Ngga lama diskusi, sang pejantan harus menunaikan ibadah wajib ‘ain shalat jum’at di mesjid setempat… bismillah…

Rupanya jum’atan di sini punya ritual yang kolot teuing… dua azdan diselingi do’a dan dua khutbah dengan bahasa arab… ahlu sunah wal jama’ah… berbeda, tapi itulah ragam ritual ibadah islam… yang jelas syahadatnya tetep ”asyhadu alla ilaaha illallah wa asyhadu anna muhammadarrasuulullah…”

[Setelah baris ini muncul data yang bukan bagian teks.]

-- ==== Sys2Proof/Machine/Can.lean ====
section
/-! DEFINITION. Meanings of the CAN rows of 10_can_bus: message objects (R342 to R347), transmission (R348 to R351),
error states (R352 to R354), the time master (R355) and ECP over CAN (R356, R357). -/

namespace Sys2Proof.Machine

/-! State of a bus. -/

/-- One twin's state of bus `b`. -/
def can (s : State) (t : Twin) (b : Nat) : CanSt := tabGet {} (s.tw t).can b

/-- Change one twin's state of bus `b`. -/
def modCan (s : State) (t : Twin) (b : Nat) (f : CanSt → CanSt) : State :=
  s.setTw t { s.tw t with can := tabMod {} (s.tw t).can b f }

/-- A field of bus `b`. -/
def bfld (f : Fld) (b : Nat) : Fld := fo f (65536 * b)

/-- The address of a word of object `m` of bus `b`, from the address `a` of object 0's; the high-priority buffer is
numbered 128. -/
def objAddr (a b m : Nat) : Nat := if m = 128 then a + 65536 * b - 0xE00 else a + 65536 * b + 128 * m

/-- A field of object `m` of bus `b`. -/
def ofld (f : Fld) (b m : Nat) : Fld := ⟨objAddr f.addr b m, f.hi, f.lo⟩

/-- An event of bus `b`. -/
def cev (s : State) (t : Twin) (f : Fld) (b : Nat) : State := ev s t (bfld f b)

/-- STAT of an object. -/
def objStat (s : State) (t : Twin) (b m : Nat) : Nat := rf s t (ofld R.CAN_B_OBJ_CTL_STAT b m)

/-- Set an object's STAT. -/
def setStat (s : State) (t : Twin) (b m v : Nat) : State := wf s t (ofld R.CAN_B_OBJ_CTL_STAT b m) v

def stIdle : Nat := 0
def stPending : Nat := 1
def stActive : Nat := 2
def stTransmitted : Nat := 3
def stCancelled : Nat := 4
def stCancelLate : Nat := 5
def stDisabled : Nat := 6

/-- Whether object `m` is an enabled transmit object. -/
def isTx (s : State) (t : Twin) (b m : Nat) : Bool :=
  flag s t (ofld R.CAN_B_OBJ_ID_EN b m) && flag s t (ofld R.CAN_B_OBJ_ID_DIR b m)

def canInit : Nat := 0
def canErrActive : Nat := 1
def canErrPassive : Nat := 2
def canBusOff : Nat := 3
def canRecovering : Nat := 4
def canIntegrating : Nat := 5

/-- CAN_Bb_STATUS.STATE. -/
def canState (s : State) (t : Twin) (b : Nat) : Nat := rf s t (bfld R.CAN_B_STATUS_STATE b)

/-- The error counters shown, and the error state they give (R352): error-passive from 128, with its event on entry. -/
def showErr (s : State) (t : Twin) (b : Nat) : State :=
  let c := can s t b
  let s := wf s t (bfld R.CAN_B_STATUS_TEC b) (min c.tec 255)
  let s := wf (wf s t (bfld R.CAN_B_STATUS_REC b) (min c.rxErr 127)) t (bfld R.CAN_B_STATUS_RP b) (bit (decide (128 ≤ c.rxErr)))
  let st := canState s t b
  if st = canErrActive ∨ st = canErrPassive then
    let passive := decide (128 ≤ c.tec) || decide (128 ≤ c.rxErr)
    let s := if passive && st == canErrActive then cev s t R.CAN_B_EVENT_ERR_PASSIVE b else s
    wf s t (bfld R.CAN_B_STATUS_STATE b) (if passive then canErrPassive else canErrActive)
  else s

/-- The twin whose controller drives CAN_TX (R339). -/
def canDriver (s : State) (b : Nat) : Option Twin :=
  match s.ilk.pins with
  | some t => if flag s t (bfld R.CAN_B_STATUS_DRIVING b) then some t else none
  | none => none

/-! Frames and objects. -/

/-- The identifier bits that a format compares: all 29, or 28:18 of a base frame (R342). -/
def idMask (ide : Bool) : Nat := if ide then 0x1FFFFFFF else 0x1FFC0000

/-- Two identifiers agree under a mask. -/
def idMatch (ide : Bool) (x y m : Nat) : Bool := ((x ^^^ y) &&& m &&& idMask ide) == 0

/-- R342 for object `m`. -/
def objMatches (s : State) (t : Twin) (b : Nat) (f : CanFrame) (m : Nat) : Bool :=
  flag s t (ofld R.CAN_B_OBJ_ID_EN b m) && !(flag s t (ofld R.CAN_B_OBJ_ID_DIR b m))
    && idMatch f.ide f.id.toNat (rf s t (ofld R.CAN_B_OBJ_ID_ID b m)) (rf s t (ofld R.CAN_B_OBJ_MASK_MASK b m))
    && flag s t (ofld R.CAN_B_OBJ_ID_IDE b m) == f.ide
    && (!(flag s t (ofld R.CAN_B_OBJ_MASK_MRTR b m)) || flag s t (ofld R.CAN_B_OBJ_CTL_RTR b m) == f.rtr)

/-- Whether an enabled high-priority filter matches (R343). -/
def hpMatches (s : State) (t : Twin) (b : Nat) (f : CanFrame) : Bool :=
  (List.range 8).any (fun q =>
    let k := 65536 * b + 8 * q
    flag s t (fo R.CAN_B_HPF_ID_EN k) && flag s t (fo R.CAN_B_HPF_ID_IDE k) == f.ide
      && idMatch f.ide f.id.toNat (rf s t (fo R.CAN_B_HPF_ID_ID k)) (rf s t (fo R.CAN_B_HPF_MASK_MASK k)))

/-- The word with data bytes `4j` to `4j + 3`, byte 4j in bits 7:0; bytes beyond the frame keep their value. -/
def dataWord (old : W32) (d : List Byte) (j : Nat) : W32 :=
  (List.range 4).foldl (fun w i => match d[4 * j + i]? with
    | some v => putBits w (8 * i + 7) (8 * i) v.toNat
    | none => w) old

/-- Data bytes into an object's data words. -/
def putData (s : State) (t : Twin) (b m : Nat) (d : List Byte) : State :=
  (List.range ((d.length + 3) / 4)).foldl (fun s j =>
    let a := objAddr R.CAN_B_OBJ_DATA b m + 4 * j
    wr s t a (dataWord (rd s t a) d j)) s

/-- The stamp words of an object. -/
def putStamp (s : State) (t : Twin) (b m stamp : Nat) : State :=
  wf (wr s t (objAddr R.CAN_B_OBJ_STAMP_LO b m) (BitVec.ofNat 32 stamp)) t (ofld R.CAN_B_OBJ_STAMP_HI_STAMP_HI b m)
    (stamp / 4294967296 % 256)

/-- The object's bit in CAN_Bb_OBJ_NEW; the high-priority buffer has none. -/
def setNew (s : State) (t : Twin) (b m : Nat) (v : Bool) : State :=
  if m = 128 then s
  else wf s t ⟨R.CAN_B_OBJ_NEW + 65536 * b + 4 * (m / 32), m % 32, m % 32⟩ (bit v)

/-- A frame is stored in an object (R344, R346): it replaces the contents with STAT NEW.
DEDUCED, unsafe: log entry 172. -/
def storeFrame (s : State) (t : Twin) (b m : Nat) (f : CanFrame) (stamp : Nat) (lost : Bool) : State :=
  let s := wf (wf s t (ofld R.CAN_B_OBJ_ID_ID b m) f.id.toNat) t (ofld R.CAN_B_OBJ_ID_IDE b m) (bit f.ide)
  let s := wf (wf s t (ofld R.CAN_B_OBJ_CTL_ESI b m) (bit f.esi)) t (ofld R.CAN_B_OBJ_CTL_FDF b m) (bit f.fdf)
  let s := wf (wf s t (ofld R.CAN_B_OBJ_CTL_BRS b m) (bit f.brs)) t (ofld R.CAN_B_OBJ_CTL_RTR b m) (bit f.rtr)
  let s := wf s t (ofld R.CAN_B_OBJ_CTL_DLC b m) f.dlc.val
  let s := if lost then wf s t (ofld R.CAN_B_OBJ_CTL_LOST b m) 1 else s
  let s := setNew (setStat (putStamp (putData s t b m f.data) t b m stamp) t b m 1) t b m true
  let s := cnt s t (R.CAN_B_RX_OK + 65536 * b)
  if m = 128 then cev s t R.CAN_B_EVENT_HP b
  else if flag s t (ofld R.CAN_B_OBJ_MASK_NOTIFY b m) then cev s t R.CAN_B_EVENT_RX b else s

/-- A lost frame is counted. -/
def msgLost (s : State) (t : Twin) (b : Nat) : State :=
  cev (cnt s t (R.CAN_B_MSG_LOST + 65536 * b)) t R.CAN_B_EVENT_MSG_LOST b

/-- A new frame for an object (R346): to its hold slot while locked, else into it. -/
def takeFrame (s : State) (t : Twin) (b m : Nat) (f : CanFrame) (stamp : Nat) : State :=
  if flag s t (ofld R.CAN_B_OBJ_CTL_LOCKED b m) then
    let held := flag s t (ofld R.CAN_B_OBJ_CTL_HELD b m)
    let s := if held then msgLost s t b else s
    let s := modCan s t b (fun c => { c with hold := tabPut true c.hold m (f, stamp), overs := if held then m :: c.overs.erase m else c.overs })
    wf s t (ofld R.CAN_B_OBJ_CTL_HELD b m) 1
  else
    let lost := objStat s t b m == 1
    storeFrame (if lost then msgLost s t b else s) t b m f stamp lost

/-- The lock of an object is released (R345, R346): its bit in OBJ_NEW clears, STAT becomes READ, and a held frame
moves in. -/
def unlock (s : State) (t : Twin) (b m : Nat) : State :=
  if !(flag s t (ofld R.CAN_B_OBJ_CTL_LOCKED b m)) then s else
  let s := setNew (setStat (wf s t (ofld R.CAN_B_OBJ_CTL_LOCKED b m) 0) t b m 2) t b m false
  let c := can s t b
  match c.hold.find? (fun e => e.1 == m) with
  | none => s
  | some (_, f, stamp) =>
    let s := wf s t (ofld R.CAN_B_OBJ_CTL_HELD b m) 0
    let s := modCan s t b (fun c => { c with hold := c.hold.filter (fun e => e.1 != m), overs := c.overs.erase m })
    storeFrame s t b m f stamp (c.overs.contains m)

/-- EN = 0 has waited for the attempt: the bus enters INIT (R354); with both buses in INIT the CB domain is gated. -/
def canClose (s : State) (t : Twin) (b : Nat) : State :=
  if (can s t b).closing then
    let s := wf (modCan s t b (fun c => { c with closing := false, refPend := false })) t (bfld R.CAN_B_STATUS_STATE b) canInit
    if canState s t (1 - b) = canInit then gate s t 5 else s
  else s

/-- An attempt of the driving controller has lost arbitration to a received frame: it is pending again, or cancelled
(R348, R349). DEDUCED, unsafe: log entry 177. -/
def loseArbitration (s : State) (t : Twin) (b : Nat) : State :=
  let c := can s t b
  match c.active with
  | none => s
  | some m =>
    let again := m == 128 && !c.closing
    let s := modCan s t b (fun c => { c with active := none, cancel := c.cancel.erase m, refPend := c.refPend || again })
    canClose (if m = 128 then s
      else setStat s t b m (if c.cancel.contains m then stCancelled else if c.closing then stDisabled else stPending)) t b

/-- A good frame lowers the receive error counter of a controller and is placed (R343, R352). -/
def placeFrame (s : State) (t : Twin) (b : Nat) (f : CanFrame) (stamp : Nat) : State :=
  let s := modCan s t b (fun c => { c with rxErr := if 127 < c.rxErr then 119 + (Config.freeWord s.free).toNat % 9 else c.rxErr - 1 })
  let s := showErr s t b
  if hpMatches s t b f then takeFrame s t b 128 f stamp
  else match (List.range 128).find? (objMatches s t b f) with
    | some m => takeFrame s t b m f stamp
    | none => cnt s t (R.CAN_B_RX_UNMATCHED + 65536 * b)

Rebez jum’atan hari ini lebih banyak diabisin dikontrakkan, nyicil2 laporan gladikarya… iseng2 manfaat ane sendiri nyempetin baca buku targetan “fiqih jurnalistik” ma “ESQ power”… Alhamdulillah sela2 waktu kosong emang lebih banyak dimanfaatin baca buku… lebih iseung lagi nulis2 ngga jelas di laptop… termasuk ni tulisan… harepannya si bisa jadi kenangan manis gladikarya ane… insyaALLAH…
Hari ini cukup segitu dulu kayanya… masih banyak sebenernya aktivitas mah… Cuma udah punya rubric tersendiri dalem blog… heuheu… tunggu aja tanggal maennya…

To be continue……..>>>>>

Friday, August 21, 2009

GK episode 4... 'pak rohim oh pak rohim'


GK episode 4 (16 juli 2009)

Ga berasa hari ke-4 dah menyambut kita… 07.30 menjadi awal pergerakkan GK kita hari ini… pastinya diawalin dengan briefing rutin harian nentuin teknis pergerakkan seharian ini… ampe kira2 dua jam kita briefing kga jelas… tau dah apaan aja tuh yang diomongin… yang jelas baru sekitar jam 9an kita baru bergerak menuju ke kecamatan tuk silaturahim langsung dengan pa camat sekalian cari2 data yang sekiranya diperluin…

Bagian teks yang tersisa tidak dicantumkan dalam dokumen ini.